Yesterday Colleen and I took a long drive -- our first in several
months, given the recent rise in gas prices. The long loop via Highway 9
to the Coast, up Highway 1 past Devil's Slide and through Pacifica, and
back on 35 and I-280; about 135 miles and four hours. It was still
significantly cheaper than dinner out, and there's a produce stand just
south of Half Moon Bay where we got fresh tomatoes and white corn.
It was also our first long drive since I started getting serious about the
river posts; the
conversation was fascinating, and occasionally intense.
I had just posted Talking long distance; I went over the next few posts in that series,
ending with "Crosstalk", about my inability to do anything else
but listen or read if there are voices in the background that I can hear.
She said, "I wish I'd known that 30 years ago!" Me too.
That led naturally to the fact that she now turns off distractions when I
get home, so that we can be together in the living room for a while. Then
to broken promises, and her grumpiness over the fact that the River has taken over
a lot of the time and creative energy that she feels I should have been
using for the CD
I'd originally planned to have done by now wasn't even started
yet.
I pointed out that I'm a very different person now from the one who made
those plans, and that a lot of the time that would have gone into music
was now spent with her. I like the trade-off in general, but she thought
for a while and told me that the hour between 9pm and 10pm was for me to
work on music without her -- recording, and the kind of intense
practice and songsmithing that drives her crazy to listen to. A
million thanks, Love!
Mornings, before she gets up, are for writing and editing. It's 7:45
now. When did I become a morning person?
We talked about my poor memory for words; the fact that I often ask her to
repeat things, and my inability to deliver a simple verbal message without
writing it down. I came up with an analogy: "Do you remember all the
dialog of a movie the first time you see it?"
"Depends on the movie."
"Well, I never do. After I get out of the theatre I'm lucky to remember a
quarter of the scenes and a dozen lines of dialog. To me, life is exactly
like a movie that I'm seeing for the first time." (The quotes are as
close as I can remember, of course, and not exact -- I have a better
memory for the scenes with intense emotion attached, and Colleen had some
tears in this one.) I might add that it's a particularly boring movie,
for the most part, and the amateur actors keep flubbing their lines.
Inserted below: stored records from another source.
/-- R164, R188, R286: a `BUILD` or `GRAY` of an unknown kind or mode completes with code 4 and a word that names no
operation with code 6, in every state, and nothing else of the state changes than R290 lists. -/
def Obligations.UnknownAndIllegalCommandsFail : Prop :=
  ∀ (i : Instr) (s : State),
    (i.isUnknown = true → exec i s = .next (failed s 4#4)) ∧ (i.isIllegal = true → exec i s = .next (failed s 6#4))

/-! ## Grayscale -/

/-- R160, R161: `GRAY.LUMA` on a 4-channel source with a legal destination completes, and every pixel's luminance is
`(299*R + 587*G + 114*B) / 1000`, rounded and clamped. -/
def Obligations.GrayLumaWritesLuminance : Prop :=
  ∀ (s : State) (mono : Bool), SourceOk s 4 → DestOk s mono → s.fm.wf = true →
    ∃ t, exec (.grayLuma mono) s = .next t ∧
      grayResult s t mono fun r g b =>
        clamp (rnd s.cfg.round (299 * (r.toNat : Int) + 587 * (g.toNat : Int) + 114 * (b.toNat : Int)) 1000)

/-- R160, R162: `GRAY.AVERAGE` likewise, with `(R + G + B) / 3`. -/
def Obligations.GrayAverageWritesMean : Prop :=
  ∀ (s : State) (mono : Bool), SourceOk s 4 → DestOk s mono → s.fm.wf = true →
    ∃ t, exec (.grayAverage mono) s = .next t ∧
      grayResult s t mono fun r g b =>
        clamp (rnd s.cfg.round ((r.toNat : Int) + (g.toNat : Int) + (b.toNat : Int)) 3)

/-- R160, R163: `GRAY.SIMPLE ch` with `ch` 0, 1, 2 writes the channel's byte itself; with `ch` from 3 up it fails with
`InvalidParameter` on the same buffers. -/
def Obligations.GraySimpleCopiesChannel : Prop :=
  ∀ (s : State) (ch : BitVec 4) (mono : Bool), SourceOk s 4 →
    (ch.toNat < 3 → DestOk s mono → s.fm.wf = true →
      ∃ t, exec (.graySimple ch mono) s = .next t ∧
        grayResult s t mono fun r g b => if ch = 0#4 then r else if ch = 1#4 then g else b) ∧
      (3 ≤ ch.toNat → exec (.graySimple ch mono) s = .next (failed s 5#4))

/-- R165 (3): on a source whose pixels have R = G = B every mode of `GRAY` with full output returns the source bytes
unchanged, whatever the rounding. -/
def Obligations.GrayKeepsGrayPixels : Prop :=
  ∀ (s t : State) (i : Instr), SourceOk s 4 → DestOk s false → s.fm.wf = true →
    (i = .grayLuma false ∨ i = .grayAverage false ∨ ∃ ch : BitVec 4, ch.toNat < 3 ∧ i = .graySimple ch false) →
    (∀ x y, x < s.width.toNat → y < s.height.toNat →
      sourceByte s 4 x y 0 = sourceByte s 4 x y 1 ∧ sourceByte s 4 x y 1 = sourceByte s 4 x y 2) →
    exec i s = .next t →
      ∀ a, a < s.srcLen.toNat → t.fm.read (s.dstBase.toNat + a) = s.fm.read (s.srcBase.toNat + a)

/-! ## Tone curves -/

/-- R180, R181: `BUILD.BRIGHTNESS` completes in every state; every entry `v` of the three tables is `v + level`
saturated to 0 and 255, with `level` the signed `LUT_PARAM`. -/
def Obligations.BrightnessFillsTables : Prop :=
  ∀ s : State, ∃ t, exec .buildBrightness s = .next t ∧ buildResult s t ∧
    ∀ (k : Fin 3) (v : Fin 256),
      ((t.lutEntry k v).toNat : Int) = max 0 (min 255 (v.val + s.lutParam.toInt))

/-- R180, R182: `BUILD.CONTRAST` completes in every state; with `level = p / 65536` every entry `v` is
`(v - 128)*level + 128`, an exact fraction over 65536, rounded once and then clamped. -/
def Obligations.ContrastFillsTables : Prop :=
  ∀ s : State, ∃ t, exec .buildContrast s = .next t ∧ buildResult s t ∧
    ∀ (k : Fin 3) (v : Fin 256),
      t.lutEntry k v = clamp (rnd s.cfg.round (((v.val : Int) - 128) * s.lutParam.toInt + 128 * 65536) 65536)

/-- R180, R183: `BUILD.POSTERIZE` with at least 2 levels fills the tables band by band, the last band with 255; with
fewer it fails with `InvalidParameter`. -/
def Obligations.PosterizeFillsTables : Prop :=
  ∀ s : State,
    (2 ≤ s.lutParam.toNat → ∃ t, exec .buildPosterize s = .next t ∧ buildResult s t ∧
      ∀ (k : Fin 3) (v : Fin 256),
        let b := v.val * s.lutParam.toNat / 256
        t.lutEntry k v = if b + 1 = s.lutParam.toNat then 255#8
          else clamp (rnd s.cfg.round ((b : Int) * 256) ((s.lutParam.toNat : Int) - 1))) ∧
      (s.lutParam.toNat < 2 → exec .buildPosterize s = .next (failed s 5#4))

/-- R180, R184: `BUILD.THRESHOLD` completes in every state; an entry is 255 when `v >= level`, else 0. -/
def Obligations.ThresholdFillsTables : Prop :=
  ∀ s : State, ∃ t, exec .buildThreshold s = .next t ∧ buildResult s t ∧
    ∀ (k : Fin 3) (v : Fin 256), t.lutEntry k v = if (v.val : Int) ≥ s.lutParam.toInt then 255#8 else 0#8

/-- R180, R185: `BUILD.SOLARIZE` completes in every state; the tables ramp down, up and down over three bands of width
256/3 with slope 3. -/
def Obligations.SolarizeFillsTables : Prop :=
  ∀ s : State, ∃ t, exec .buildSolarize s = .next t ∧ buildResult s t ∧
    ∀ (k : Fin 3) (v : Fin 256),
      ((t.lutEntry k v).toNat : Int) =
        if v.val ≤ 85 then 255 - 3 * (v.val : Int)
        else if v.val ≤ 170 then 3 * (v.val : Int) - 256 else 767 - 3 * (v.val : Int)

/-- R180, R186: `BUILD.PSEUDOCOLOR` completes in every state and copies the instance's `PSEUDO_ROM`. -/
def Obligations.PseudocolorCopiesRom : Prop :=
  ∀ s : State, ∃ t, exec .buildPseudocolor s = .next t ∧ buildResult s t ∧
    ∀ (k : Fin 3) (v : Fin 256), t.lutEntry k v = s.cfg.pseudoRom[k][v]

/-- R180, R187: `BUILD.INVERT` completes in every state; an entry is `255 - v`. -/
def Obligations.InvertFillsTables : Prop :=
  ∀ s : State, ∃ t, exec .buildInvert s = .next t ∧ buildResult s t ∧
    ∀ (k : Fin 3) (v : Fin 256), (t.lutEntry k v).toNat = 255 - v.val

/-- R192: which tables are monotone, and the values that threshold and posterize tables take. -/
def Obligations.TablesHaveTheirShape : Prop :=
  ∀ (s t : State) (k : Fin 3),
    (∀ v v' : Fin 256, v ≤ v' →
      (exec .buildBrightness s = .next t → (t.lutEntry k v).toNat ≤ (t.lutEntry k v').toNat) ∧
      (exec .buildThreshold s = .next t → (t.lutEntry k v).toNat ≤ (t.lutEntry k v').toNat) ∧
      (exec .buildPosterize s = .next t → t.errcode = 0#4 → (t.lutEntry k v).toNat ≤ (t.lutEntry k v').toNat) ∧
      (exec .buildContrast s = .next t → 0 ≤ s.lutParam.toInt → (t.lutEntry k v).toNat ≤ (t.lutEntry k v').toNat) ∧
      (exec .buildContrast s = .next t → s.lutParam.toInt ≤ 0 → (t.lutEntry k v').toNat ≤ (t.lutEntry k v).toNat) ∧
      (exec .buildInvert s = .next t → v < v' → (t.lutEntry k v').toNat < (t.lutEntry k v).toNat)) ∧
    (exec .buildSolarize s = .next t →
      (t.lutEntry k 85).toNat < (t.lutEntry k 0).toNat ∧ (t.lutEntry k 85).toNat < (t.lutEntry k 170).toNat) ∧
    (exec .buildThreshold s = .next t → ∀ v, t.lutEntry k v = 0#8 ∨ t.lutEntry k v = 255#8) ∧
    (exec .buildPosterize s = .next t → 2 ≤ s.lutParam.toNat → s.lutParam.toNat ≤ 256 →
      t.lutEntry k 255 = 255#8 ∧ t.lutEntry k 0 = 0#8 ∧
        (s.lutParam.toNat = 2 → ∀ v, t.lutEntry k v = 0#8 ∨ t.lutEntry k v = 255#8))

/-- R189: `APPLY` on a source of depth 1 or 4 with a legal destination completes; every colour byte goes through the
table of its channel and the alpha byte is the source's, or 255 for a 1-channel source. -/
def Obligations.ApplyRemapsColours : Prop :=
  ∀ (s : State) (d : Nat) (mono : Bool), SourceOk s d → DestOk s mono → s.fm.wf = true →
    ∃ t, exec (.apply mono) s = .next t ∧
      t = { passed s (s.pixels * outDepth mono) with fm := t.fm } ∧
      (∀ x y, x < s.width.toNat → y < s.height.toNat →
        packedAs s t mono (y * s.width.toNat + x)
          (if d = 4 then
            ⟨s.lutEntry 0 (sourceByte s d x y 0).toFin, s.lutEntry 1 (sourceByte s d x y 1).toFin,
              s.lutEntry 2 (sourceByte s d x y 2).toFin, sourceByte s d x y 3⟩
          else
            ⟨s.lutEntry 0 (sourceByte s d x y 0).toFin, s.lutEntry 1 (sourceByte s d x y 0).toFin,
              s.lutEntry 2 (sourceByte s d x y 0).toFin, 255#8⟩)) ∧
      outsideKept s t (s.pixels * outDepth mono)

/-! ## Convolution -/

/-- R222 to R229: `CONV` in weighted mode completes when every check passes; an interior value is `acc * DIV_DEN /
DIV_NUM`, rounded and clamped, a border value and the alpha are the source's. -/
def Obligations.ConvWeightedWritesQuotient : Prop :=
  ∀ (s : State) (d : Nat) (mono : Bool), SourceOk s d → DestOk s mono → KernelOk s false → s.fm.wf = true →
    ∃ t, exec (.conv mono false) s = .next t ∧
      convResult s t d mono fun x y c b =>
        b = clamp (rnd s.cfg.round (windowSum s d x y c * s.divDen.toNat) s.divNum.toInt)

/-- R222 to R229: `CONV` in median mode likewise, with an interior value the median of its window; the weights do not
matter. -/
def Obligations.ConvMedianWritesMedian : Prop :=
  ∀ (s : State) (d : Nat) (mono : Bool), SourceOk s d → DestOk s mono → KernelOk s true → s.fm.wf = true →
    ∃ t, exec (.conv mono true) s = .next t ∧ convResult s t d mono fun x y c b => isMedian s d x y c b

/-- R266 (3): after a successful `CONV`, slot `q mod NR` is valid for `q` and holds row `q` for the last `NR` rows of
the image, and every other slot is invalid. -/
def Obligations.ConvLeavesLastRowsBuffered : Prop :=
  ∀ (s t : State) (d : Nat) (mono med : Bool), s.Inv → SourceOk s d → DestOk s mono → KernelOk s med →
    exec (.conv mono med) s = .next t →
      (∀ q, q < s.height.toNat → s.height.toNat ≤ q + s.cfg.nr →
        ∃ x, t.lb[q % s.cfg.nr]? = some x ∧ x.tag = some q ∧
          ∀ b, b < s.width.toNat * d →
            x.row[b]? = some (s.fm.read (s.srcBase.toNat + q * s.width.toNat * d + b))) ∧
      (∀ i x, t.lb[i]? = some x → (∀ q, q < s.height.toNat → s.height.toNat ≤ q + s.cfg.nr → q % s.cfg.nr ≠ i) →
        x.tag = none)

/-- R267: in every state in which `CONV` passes its checks, the streamed computation through the line buffer never
misses a row and produces the writes, and so the destination bytes and `DST_LEN`, of the direct one; it also leaves the
line buffer that the command leaves. -/
def Obligations.StreamedConvEqualsDirect : Prop :=
  ∀ (s : State) (d : Nat) (mono med : Bool), s.Inv → SourceOk s d → DestOk s mono → KernelOk s med →
    ∃ (t : State) (lb : LineBuffer) (ws : List Host.Cell),
      convStreamed mono med s ⟨s.width.toNat, s.height.toNat, s.pixels, s.srcLen.toNat, d⟩ s.kradius.toNat =
          some (lb, ws) ∧
        (∃ e, commandEffect (.conv mono med) s = .ok e ∧ e.fmWrites = ws ∧ e.outLen = ws.length) ∧
        exec (.conv mono med) s = .next t ∧ t.errcode = 0#4 ∧ t.fm = s.fm.writeAll ws ∧ t.lb = lb ∧
        ws.length = t.dstLen.toNat

/-- R231 (2): the identity kernel returns a buffer equal to the input, border and interior alike, for depth 4 with
full output and depth 1 with monochrome output. -/
def Obligations.IdentityKernelCopiesImage : Prop :=
  ∀ (s t : State) (d : Nat) (mono : Bool), SourceOk s d → DestOk s mono → KernelOk s false → s.fm.wf = true →
    d = outDepth mono → s.divNum = 1#32 → s.divDen = 1#32 →
    (∀ j, j < (2 * s.kradius.toNat + 1) ^ 2 →
      (s.kw.getD j 0#16).toInt = if j = ((2 * s.kradius.toNat + 1) ^ 2 - 1) / 2 then 1 else 0) →
    exec (.conv mono false) s = .next t →
      ∀ a, a < s.srcLen.toNat → t.fm.read (s.dstBase.toNat + a) = s.fm.read (s.srcBase.toNat + a)

/-- R234: multiplying every weight and the divisor by the same positive integer changes no result. -/
def Obligations.ScaledKernelSameResult : Prop :=
  ∀ (s s' t : State) (m : Nat) (mono : Bool), 0 < m →
    s' = { s with kw := s'.kw, divNum := s'.divNum } → s'.divNum.toInt = m * s.divNum.toInt →
    (∀ j, (s'.kw.getD j 0#16).toInt = m * (s.kw.getD j 0#16).toInt) →
    exec (.conv mono false) s = .next t →
      exec (.conv mono false) s' = .next { t with kw := s'.kw, divNum := s'.divNum }

/-- R230: for a legal radius the accumulator of any window stays below 2^31 in magnitude, and its product with
`DIV_DEN` below 2^63. -/
def Obligations.AccumulatorFitsThirtyTwoBits : Prop :=
  ∀ (s : State) (d x y c : Nat), s.cfg.valid = true → s.kradius.toNat ≤ s.cfg.rmax →
    |windowSum s d x y c| ≤ 1412136960 ∧ |windowSum s d x y c| < 2 ^ 31 ∧
      |windowSum s d x y c * s.divDen.toNat| < 2 ^ 63

/-- R233: when `W < 2r+1` or `H < 2r+1` the weights do not matter: with any others the command ends the same. -/
def Obligations.SmallImageNeedsNoWeights : Prop :=
  ∀ (s t : State) (kw : List Weight) (mono med : Bool),
    s.width.toNat < 2 * s.kradius.toNat + 1 ∨ s.height.toNat < 2 * s.kradius.toNat + 1 →
    exec (.conv mono med) s = .next t → exec (.conv mono med) { s with kw := kw } = .next { t with kw := kw }

/-- R269: no command's result depends on what the line buffer holds; two states that differ there only end in states
that differ there only. -/
def Obligations.LineBufferNeverObserved : Prop :=
  ∀ (i : Instr) (s t : State) (lb : LineBuffer), exec i s = .next t →
    ∃ lb', exec i { s with lb := lb } = .next { t with lb := lb' }

/-! ## Frame memory -/

/-- R88: a command that fails writes no byte; one that succeeds writes no byte outside the destination region; the
source region is unchanged either way. -/
def Obligations.CommandsWriteOnlyDestination : Prop :=
  ∀ (i : Instr) (s t : State), s.cfg.valid = true → exec i s = .next t →
    (t.errcode ≠ 0#4 → t.fm = s.fm) ∧
      (t.errcode = 0#4 → outsideKept s t t.dstLen.toNat) ∧
      ∀ a, s.srcBase.toNat ≤ a → a < s.srcBase.toNat + s.srcLen.toNat → t.fm.read a = s.fm.read a

/-- R33: `DST_LEN` after a complete step is `N*od`, exactly, when a command with a destination succeeds and 0 in every
other case; host writes to it are ignored, and it resets to 0. -/
def Obligations.DstLenIsOutputLength : Prop :=
  (∀ (i : Instr) (s t : State), s.cfg.valid = true → exec i s = .next t →
      t.dstLen.toNat =
        if t.errcode = 0#4 then
          match i.depthOut with
          | none => 0
          | some od => s.pixels * od
        else 0) ∧
    (∀ (s : State) (v : Word) (rest : List Event), s.inputs = .regWrite 0x02C#12 v :: rest →
      step s = .next { s with inputs := rest }) ∧
    State.reset.dstLen = 0#32

/-- R80, R292: two states that agree on the operand registers, the weights, the tables and the bytes of the source
region give the same error code, the same tables, the same `DST_LEN` and the same destination bytes, whatever else
they hold. -/
def Obligations.SourceRegionDeterminesOutput : Prop :=
  ∀ (i : Instr) (s s' t t' : State), s.cfg.valid = true → s.fm.wf = true → s'.fm.wf = true →
    s' = { s with
      status := s'.status, errcode := s'.errcode, lastcmd := s'.lastcmd, irqen := s'.irqen, irqst := s'.irqst,
      dstLen := s'.dstLen, phase := s'.phase, lb := s'.lb, fm := s'.fm, inputs := s'.inputs,
      hostData := s'.hostData, disturbed := s'.disturbed, freeCount := s'.freeCount } →
    (∀ a, s.srcBase.toNat ≤ a → a < s.srcBase.toNat + s.srcLen.toNat → s'.fm.read a = s.fm.read a) →
    exec i s = .next t → exec i s' = .next t' →
      t'.errcode = t.errcode ∧ t'.lut = t.lut ∧ t'.dstLen = t.dstLen ∧
        ∀ a, s.dstBase.toNat ≤ a → a < s.dstBase.toNat + t.dstLen.toNat → t'.fm.read a = t.fm.read a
We had a couple of weepy meltdowns, but even those led to insights and
places that need to be explored and worked on. That will be another post
sometime; for now I'll just report that Colleen says that they happen when
I "snap at" her,
when I disagree with her, and when I "don't listen to" her. They also
happen when we hit on a topic that's emotionally loaded for her, including
unfinished projects.
I realized later that there are three cases that get confused, and get a
similar reaction:
- The case where I understand what she's saying, and genuinely disagree
with whatever she said.
- The case where I understand what she's trying to say, but the
words mean something else. This usually happens because she's using
technical terms that she doesn't quite understand; in this case it was
operating systems and the difference between the OS in her
sewing machine and the OS that her embroidery-design software runs
under on her PC.
- The case where I understand what she said, but it wasn't what she
meant.
I tend to approach all three of these cases the same way, trying to
clarify her words until I understand exactly what she meant, and then (in
the latter two cases) trying to get her to understand the
difference between what she actually said and what she meant. It's during
that dialog that she often melts down, accuses me of snapping and "not
listening", and thinks that I'm disagreeing with her and arguing for the
sake of arguing. I really don't know what either of us can do about this,
but we'll continue to work on it.
The other place where I don't know whether there's anything either of us
can do is the fact that I'll often miss the first word or two of a
sentence, and ask her to repeat. This is because my attention was
elsewhere; either on a task or, in the middle of a conversation, on
composing a reply. I don't think she understands the extent to which I
find listening, thinking, and talking incompatible; I always have
to compose what I'm saying before I can say it. If I don't know exactly
where I'm going with a thought, I have to pause in mid-sentence to figure
it out. Which is about where we started the discussion,
somewhere around the location of the old Dead Cow tannery. Which was
being torn down and turned into condos or a strip mall or something.